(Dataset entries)
┄┄┄┄┄┄┄┄┄┄┄┄┄┄┄┄┄┄┄┄
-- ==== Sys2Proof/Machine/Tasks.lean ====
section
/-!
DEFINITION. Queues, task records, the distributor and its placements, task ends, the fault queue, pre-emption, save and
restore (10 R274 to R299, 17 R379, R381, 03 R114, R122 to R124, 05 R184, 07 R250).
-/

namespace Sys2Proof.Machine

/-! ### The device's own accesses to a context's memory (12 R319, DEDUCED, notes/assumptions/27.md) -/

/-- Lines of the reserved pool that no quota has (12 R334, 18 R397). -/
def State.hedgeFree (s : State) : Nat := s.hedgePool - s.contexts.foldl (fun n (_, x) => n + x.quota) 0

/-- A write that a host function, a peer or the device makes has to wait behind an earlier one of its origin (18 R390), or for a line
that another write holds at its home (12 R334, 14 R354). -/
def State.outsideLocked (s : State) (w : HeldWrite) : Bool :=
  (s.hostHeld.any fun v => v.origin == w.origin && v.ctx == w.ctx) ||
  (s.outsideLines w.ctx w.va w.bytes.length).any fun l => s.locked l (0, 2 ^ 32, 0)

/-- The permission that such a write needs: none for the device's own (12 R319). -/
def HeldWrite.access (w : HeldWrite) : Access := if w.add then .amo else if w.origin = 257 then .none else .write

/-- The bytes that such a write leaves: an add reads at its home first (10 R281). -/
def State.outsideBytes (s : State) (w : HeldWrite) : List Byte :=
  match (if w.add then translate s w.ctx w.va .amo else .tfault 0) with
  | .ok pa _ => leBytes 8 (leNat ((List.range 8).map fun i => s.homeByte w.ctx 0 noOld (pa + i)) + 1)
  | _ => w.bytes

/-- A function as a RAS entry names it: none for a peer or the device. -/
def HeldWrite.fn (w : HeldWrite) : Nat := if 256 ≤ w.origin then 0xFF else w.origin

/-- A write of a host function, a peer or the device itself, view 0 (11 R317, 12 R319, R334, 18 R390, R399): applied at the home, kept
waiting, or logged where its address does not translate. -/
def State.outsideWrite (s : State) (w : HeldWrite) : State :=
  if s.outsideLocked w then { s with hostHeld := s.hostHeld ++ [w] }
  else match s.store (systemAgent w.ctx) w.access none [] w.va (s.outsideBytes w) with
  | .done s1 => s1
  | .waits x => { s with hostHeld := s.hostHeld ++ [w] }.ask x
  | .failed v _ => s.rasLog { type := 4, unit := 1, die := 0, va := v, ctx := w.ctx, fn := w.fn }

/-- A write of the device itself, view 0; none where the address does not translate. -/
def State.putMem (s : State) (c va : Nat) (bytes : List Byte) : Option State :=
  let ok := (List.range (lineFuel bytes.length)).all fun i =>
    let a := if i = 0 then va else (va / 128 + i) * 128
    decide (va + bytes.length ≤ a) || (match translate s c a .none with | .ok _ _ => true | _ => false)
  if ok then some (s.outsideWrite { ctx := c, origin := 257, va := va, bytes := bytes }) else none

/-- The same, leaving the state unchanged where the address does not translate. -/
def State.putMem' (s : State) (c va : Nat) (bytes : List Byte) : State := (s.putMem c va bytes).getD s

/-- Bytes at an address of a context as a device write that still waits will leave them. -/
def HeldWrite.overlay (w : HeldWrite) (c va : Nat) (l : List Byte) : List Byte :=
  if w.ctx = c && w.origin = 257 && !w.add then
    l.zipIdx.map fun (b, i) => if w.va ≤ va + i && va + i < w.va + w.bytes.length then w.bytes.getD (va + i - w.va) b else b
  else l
┄┄┄┄┄┄┄┄┄┄┄┄┄┄┄┄┄┄┄┄
(ASSIGNMENT) Where a line of the records includes "match", copy it.

(EXERCISE RESULT)
  match (if w.add then translate s w.ctx w.va .amo else .tfault 0) with
  else match s.store (systemAgent w.ctx) w.access none [] w.va (s.outsideBytes w) with
    decide (va + bytes.length ≤ a) || (match translate s c a .none with | .ok _ _ => true | _ => false)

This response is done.